In 2004, EnCana initiated another ES-SAGD project at Christina Lake. This trial yielded promising results, as the steam-oil ratio (SOR) was significantly reduced from 5 to 1.6, whilst the oil drainage rate increased from 167 m
3/day to 240 m
3/day [
55].
Field implementations have primarily focused on key performance indicators (KPIs) such as solvent recovery—driven by both the economic implications of solvent cost and the feasibility of reinjection—reduction in the steam-oil ratio (SOR), and improvement in RF. According to published literature, the outcomes of these applications are generally positive and encouraging, although they exhibit variability [
33]. However, micro-scale phenomena, including mineralogical interactions, remain largely unexplored, and critical aspects such as asphaltene segregation are yet to be fully understood.
While a detailed quantitative economic analysis is beyond the scope of this experimental study, the economic viability of any ES-SAGD process is a critical consideration. Key economic drivers identified in the literature include the cost of the injected solvent relative to the price of produced bitumen, the efficiency of solvent recovery for reinjection, and the overall reduction in the steam-oil ratio (SOR), which lowers operational energy costs.
3. Experimental Equipment and Procedures
3.1. Setup Design Features for Efficiency
Due to the critical impact of heat loss and steam condensation in SAGD-type core flooding experiments, several design and operational strategies were implemented to mitigate thermal inefficiencies throughout the setup:
Insulation of the sand pack: The sand pack assembly was wrapped in a layer of thermal insulation to minimise conductive heat loss through the metal housing during the experiment. After the thermocouples’ installation, another insulation layer was added.
Minimising heat loss in steam and solvent delivery: The steam generator and steam and solvent lines were positioned close to the sand pack holder to reduce the length of steam transport. It was housed within a thermally insulated enclosure, and the connecting tubing was wrapped with insulation material and equipped with a heating tape to preserve steam temperature.
Preheating the sand pack: The lower section of the sand pack was preheated to 70 °C before steam injection, replicating initial well conditions, facilitating the establishment of a thermal connection between the injector and producer well, and aiding in initial bitumen mobilisation.

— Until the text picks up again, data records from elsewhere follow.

/-- The form and value a register takes from a write (R197): uniform where U = 1 and every live thread is active. -/
def regAfter (f : Flight) (old : Option RegVal) (u all : Bool) (vals : List (Nat × Tri Word)) : RegVal :=
  match u && all, vals with
  | true, (_, v) :: _ => if f.lane then .uni v.x0 0 0 else .uni v.x0 v.x1 v.x2
  | _, _ =>
    let base := match old with
      | none => []
      | some r => f.expand r
    .lanes (vals.foldl (fun m p => f.setLanes p.1 p.2 m) base)

/-- Whether a write expands the register (R197). -/
def expands (f : Flight) (name : Nat) (all : Bool) : Bool :=
  match mget f.regs name with
  | some (.uni _ _ _) => !all
  | _ => false

/-- Writes a register in the threads listed (R194, R197). -/
def writeReg (f : Flight) (u all : Bool) (name : Nat) (vals : List (Nat × Tri Word)) : Flight :=
  { f with regs := mset f.regs name (f.regAfter (mget f.regs name) u all vals) }

/-- Writes a block of registers: the j-th value list belongs to the j-th name. -/
def writeRegs (f : Flight) (u all : Bool) : List Nat → List (List (Nat × Tri Word)) → Flight
  | n :: ns, v :: vs => (f.writeReg u all n v).writeRegs u all ns vs
  | _, _ => f

/-- Unmaps the names of a last-read release (R20, R194). -/
def unmap (f : Flight) (names : List Nat) : Flight := { f with regs := names.foldl mdel f.regs }

/-- The footprint: the number of mapped names (R194). -/
def footprint (f : Flight) : Nat := f.regs.length

/-- The names of a list that are not mapped, each once. -/
def unmapped (f : Flight) (names : List Nat) : List Nat :=
  (names.filter (fun n => (mget f.regs n).isNone)).eraseDups

/-- The descriptor's or control store's flag count. -/
def flagCount (f : Flight) (k : Nat) : Nat := mgetD f.flags k 0

/-- Raises a completion flag; 15 counts nowhere (R76). -/
def flagUp (f : Flight) (k : Nat) : Flight :=
  if k == 15 then f else { f with flags := mset f.flags k (f.flagCount k + 1) }
/-- Lowers a completion flag (R76). -/
def flagDown (f : Flight) (k : Nat) : Flight :=
  if k == 15 then f else { f with flags := mset f.flags k (f.flagCount k - 1) }
/-- How much a flag was lowered in a cycle (R75). -/
def lowIn (f : Flight) (now k : Nat) : Nat :=
  match mget f.lowered k with
  | some (c, n) => if c == now then n else 0
  | none => 0
/-- Notes that a flag was lowered in a cycle (R75). -/
def lowerAt (f : Flight) (now k : Nat) : Flight :=
  if k == 15 then f else { f with lowered := mset f.lowered k (now, f.lowIn now k + 1) }
/-- A flag as a start test of a cycle sees it: a count lowered in that cycle still stands (R75). -/
def flagSeen (f : Flight) (now k : Nat) : Nat := f.flagCount k + f.lowIn now k

/-- The entry with an identity. -/
def entry? (f : Flight) (e : Nat) : Option Entry := f.entries.find? (fun x => x.id == e)
/-- Replaces an entry. -/
def setEntry (f : Flight) (e : Entry) : Flight :=
  { f with entries := f.entries.map (fun x => if x.id == e.id then e else x) }
/-- Removes an entry. -/
def dropEntry (f : Flight) (e : Nat) : Flight := { f with entries := f.entries.filter (fun x => x.id != e) }

end Flight

/-- The active threads of an operation index (R78, R208). -/
def ClauseRun.activeAt (c : ClauseRun) (n : Nat) : List Nat :=
  c.active.filter (fun i => Nat.ble (mgetD c.entry i 1) n)

/-- The active threads of the operation about to issue. -/
def ClauseRun.act (c : ClauseRun) : List Nat := c.activeAt c.next

/-- The operation word about to issue. -/
def ClauseRun.word (c : ClauseRun) : Nat := (c.words[c.next - 1]?).getD 0

/-- The address after the clause (R79). -/
def ClauseRun.after (c : ClauseRun) : BitVec 64 := c.addr + BitVec.ofNat 64 (4 * (c.hdr.len + 2))

/-- The flag of the long-latency operation about to issue (R15). -/
def ClauseRun.flag (c : ClauseRun) : Nat :=
  Clause.flagFor c.hdr ((c.words.take (c.next - 1)).filter Clause.longWord).length

/-! ## Events and trace -/

/-- The first session with a property. -/
def State.sessionOf (s : State) (p : Session → Bool) : Option (Nat × Session) := s.sessions.find? (fun q => p q.2)

/-- Replaces a queue's session. -/
def State.setSession (s : State) (q : Nat) (z : Session) : State := { s with sessions := mset s.sessions q z }

/-- The session that owns a core's counters (R313; log 93). -/
def State.ownerOf (s : State) (core : Nat) : Option (Nat × Session) :=
  s.sessionOf (fun z => z.cores.contains core && !(z.shared.contains core))

/-- Whether a core counts events of a context and gallery (R316, R332): a session owns the counters of its cores (R313). -/
def State.counts (s : State) (core context gallery : Nat) : Bool :=
  let k := s.core core
  match s.ownerOf core with
  | some (_, z) => z.running && z.gallery == some gallery
  | none => k.cntCtl.getLsbD 0 && (k.cntCtl.getLsbD 1 || (k.cntCtl >>> 4).toNat % 4096 == context)

/-- The event that counter i of a core selects (R332). -/
def Core.selected (k : Core) (i : Nat) : Nat := (k.cntSel >>> (8 * i)).toNat % 64

/-- Adds to the counters of a core that select an event (R332). -/
def Core.add (k : Core) (ev n : Nat) : Core :=
  let up := fun (m : NMap Nat) (i : Nat) => if k.selected i == ev then mset m i ((mgetD m i 0 + n) % 2 ^ 64) else m
  { k with cntV := (List.range 4).foldl up k.cntV }

/-- Counts an event of a flight (R317, R333, R368); event 0x3F counts nothing. -/
def State.count (s : State) (f : Flight) (ev n : Nat) : State :=
  if n != 0 && ev != 0x3F && s.counts f.core f.context f.gallery then s.setCore f.core ((s.core f.core).add ev n)
  else s

/-- Counts an event of a flight's operation at the core where it issued (R368). -/
def State.countAt (s : State) (core : Nat) (f : Flight) (ev n : Nat) : State := s.count { f with core := core } ev n

/-- Counts an event that no operation, flight or hall causes: only with `all` = 1, never by a session (R368). -/
def State.countAll (s : State) (core ev n : Nat) : State :=
  let k := s.core core
  if k.cntCtl.getLsbD 0 && k.cntCtl.getLsbD 1 && (s.ownerOf core).isNone then s.setCore core (k.add ev n) else s

/-- Whether a record precedes another in a buffer (R325). -/
def TraceRec.before (a b : TraceRec) : Bool :=
  let x := [a.stamp, a.core, a.quarter, a.slot, a.thread]
  let y := [b.stamp, b.core, b.quarter, b.slot, b.thread]
  (x.zip y).foldr (fun p r => Nat.blt p.1 p.2 || (p.1 == p.2 && r)) false

/-- Puts a record into the queue at its place (R325). -/
def insertRec (r : TraceRec) : List TraceRec → List TraceRec
  | [] => [r]
  | x :: xs => if r.before x then r :: x :: xs else x :: insertRec r xs

/-- The lost record that stands in the queue for one record (R321, R325). -/
def TraceRec.mark (r : TraceRec) : TraceRec := { r with w0 := 4, w1 := 0, w2 := 0, w3 := 1, bypass := true }

/-- Notes in the queue, at its place, a record that found it full; one lost record stands for all that were lost at one place (R325). -/
def insertLost (r : TraceRec) : List TraceRec → List TraceRec
  | [] => [r.mark]
  | x :: xs =>
    if r.before x then r.mark :: x :: xs
    else if x.isLost && (match xs with | y :: _ => r.before y | [] => true) then { x with w3 := x.w3 + 1 } :: xs
    else x :: insertLost r xs

/-- The records that a trace core's queue holds of its 1,024: those that wait for the sieve, neither clock-change nor lost records
(R324, R325). -/
def Trace.queued (t : Trace) : Nat := (t.queue.filter (fun r => !r.bypass)).length

/-- Offers a record to a die's trace core (R175, R325): lost where its queue of 1,024 is full. -/
def State.offer (s : State) (f : Flight) (r : TraceRec) : State :=
  let d := dieOf f.core
  let k := s.die d
  let t := k.trace
  if !(t.flags.testBit 0) || t.context != f.context then s
  else
    let s := s.count f 0x35 1
    if Nat.ble 1024 t.queued then
      let t2 : Trace := { t with queue := insertLost r t.queue, lostTotal := t.lostTotal + 1 }
      (s.setDie d { k with trace := t2 }).count f 0x36 1
    else
      let t2 : Trace := { t with queue := insertRec r t.queue }
      s.setDie d { k with trace := t2 }

/-- The naming words 1 and 2 of a record (R320, R322): a task flight carries hall 0xFFFF_FFFF and storey 0. -/
def State.naming (s : State) (f : Flight) (hidx : Nat) : Nat × Nat :=
  match mget s.galleries f.gallery with
  | none => (0xFFFFFFFF, hidx)
  | some g =>
    let gq := (g.queue % 64) * 2 ^ 17 + (g.seq % 512) * 2 ^ 23
    match f.task with
    | some _ => (0xFFFFFFFF, hidx + gq)
    | none =>
      let per := g.launch.gx * g.launch.gy * g.launch.gz
      (f.hall, hidx + (f.hall / max per 1 % 16) * 2 ^ 13 + gq)

/-- A flight event record (R321, type 3), emitted only while flag bit 2 of the trace block is set (R326). -/
def State.flightEvent (s : State) (f : Flight) (kind value : Nat) : State :=
  if !((s.die (dieOf f.core)).trace.flags.testBit 2) then s
  else
    let h0 := match f.threads with | (_, t) :: _ => t.hidx | [] => 0
    let n := s.naming f h0
    s.offer f ⟨s.time, f.core, f.quarter, f.slot, 0, 3 + kind * 2 ^ 24, n.1, n.2, value, false⟩

/-! ## Wakening held flights -/

/-- Lets every flight be considered again: whether its next operation is held is looked at anew when something happened (R77,
R127, R145, R155, R196). -/
def State.wake (s : State) : State := { s with flights := mmapv (fun f => { f with stall := none }) s.flights }

/-! ## The register pool (R196) -/

namespace State

/-- The flights resident in a quarter. -/
def inQuarter (s : State) (core q : Nat) : List (Nat × Flight) :=
  s.flights.filter (fun p => p.2.core == core && p.2.quarter == q)

/-- Registers a flight holds beyond its reservation (R196). -/
def drawnOf (f : Flight) : Nat := f.footprint - f.typical

/-- The pool: 2,048 less reservations and registers drawn (R196). -/
def pool (s : State) (core q : Nat) : Nat :=
  2048 - ((s.inQuarter core q).map (fun p => p.2.typical + drawnOf p.2)).sum

/-- The oldest resident flight of a quarter (R185). -/
def oldest : List (Nat × Flight) → Option (Nat × Flight)
  | [] => none
  | p :: ps =>
    match oldest ps with
    | none => some p
    | some o => if Nat.ble p.2.age o.2.age then some p else some o

/-- The holdback H (R196). -/
def holdback (s : State) (core q : Nat) : Nat :=
  match oldest (s.inQuarter core q) with
  | none => 0
  | some o => o.2.peak - o.2.footprint

/-- Whether a flight may take its footprint to n registers (R196). -/
def canMap (s : State) (u : Nat) (f : Flight) (n : Nat) : Bool :=
  let need := (n - f.typical) - drawnOf f
  if need == 0 then true
  else
    let p := s.pool f.core f.quarter
    match oldest (s.inQuarter f.core f.quarter) with
    | none => Nat.ble need p
    | some o => if o.1 == u then Nat.ble need p else Nat.ble (need + (o.2.peak - o.2.footprint)) p

end State

/-! ## Taking a trap -/

/-- A trap of an operation (R286, R287): failing address, element, the threads concerned and the cause. -/
structure Trap where
  code : TrapCode
  cause : Nat
  addr : Nat
  elem : Nat
  threads : List Nat
  deriving DecidableEq, Repr

/-- The number of a trap code (R286). -/
def TrapCode.num : TrapCode → Nat
  | .illegal => 1 | .privilege => 2 | .misaligned => 3 | .translation => 4 | .permission => 5 | .late => 6
  | .instC => 7 | .instD => 8 | .instZ => 9 | .trap => 10 | .bkpt => 11 | .macroFault => 12 | .dataError => 13
  | .binding => 14

/-- A fault record (R287). -/
def faultRecord (f : Flight) (t : Trap) (op : Nat) (body : Option Nat) (word pc : Nat) (ops : List Word) : List Byte :=
  leBytes 1 t.code.num ++ leBytes 1 t.cause ++ leBytes 1 op
    ++ leBytes 1 (match body with | some b => b % 32 + 128 | none => 0)
    ++ leBytes 4 word ++ leBytes 8 pc ++ leBytes 8 t.addr ++ leBytes 4 t.elem
    ++ leBytes 4 (f.core + f.quarter * 2 ^ 9 + f.slot * 2 ^ 11)
    ++ ((ops.take 4).map (fun w => leBytes 4 w.toNat)).flatten ++ List.replicate (16 - 4 * min 4 ops.length) 0#8
    ++ leBytes 12 (maskOf t.threads) ++ leBytes 4 0

/-- Writes a fault record into the context's fault ring and interrupts the control cores (R287). -/
def State.report (s : State) (f : Flight) (r : List Byte) : State :=
  let c := s.ctxt f.context
  (s.setCtxt f.context { c with faults := c.faults ++ [r] }).emit (.fault f.context r)

/-- A trap is raised: its record is written, the event counted and the trace told (R287, R321, R333). -/
def State.raiseTrap (s : State) (f : Flight) (code : TrapCode) (r : List Byte) : State :=
  ((s.report f r).count f 0x3E 1).flightEvent f 2 code.num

Insulating the injection and production lines reduced potential plugging and intermittent flow by maintaining high fluid temperatures.
Temperature monitoring: Two thermocouples were installed—one at the outlet of the steam generator and another at the injection port of the sand pack—to continuously monitor and ensure thermal integrity from generation to injection. A third thermocouple was installed at the sand pack outlet.
Steam stabilisation: Steam was pre-circulated, bypassing the sand pack until reaching the injection conditions to achieve thermal equilibrium within the injector and steam generator before the onset of testing.
3.2. Experimental Setup
A physical sand pack model (31.6 cm length and 2.54 cm inner diameter), which was able to operate at temperatures and pressure conditions of the SAGD operation in the Long Lake field (207 °C and 230 psi), was constructed. This model was utilised to evaluate the effect of solvent and steam coinjection on the residual oil saturation remaining in the sand pack after the SAGD test. Additionally, other performance parameters of the oil recovery process, such as the produced oil volume versus injected steam volume and the temperature profiles in the sand pack, were evaluated based on monitoring during the tests and post-test analysis of the produced fluid samples. Steam was injected into the sand pack using a steam inlet port installed in the lower sand pack section (2.5 cm above the sand pack bottom) at zone 1, and the other three zones were monitored using K-Type Thermocouples (Omega, Inc., Manchester, UK) to read each zone’s temperature (inner thermocouples 1, 2, 3, 4). An additional four outside thermocouples (5, 6, 7, 8) were added when insulating the cell (
Figure 1) to diminish heat losses. The cell was also rigged with removable endcaps, allowing the installation of flow ports and a pre-milled pattern for fluid distribution at the end adjacent to the sand. This pre-milled pattern was covered with a stainless-steel 200-mesh screen.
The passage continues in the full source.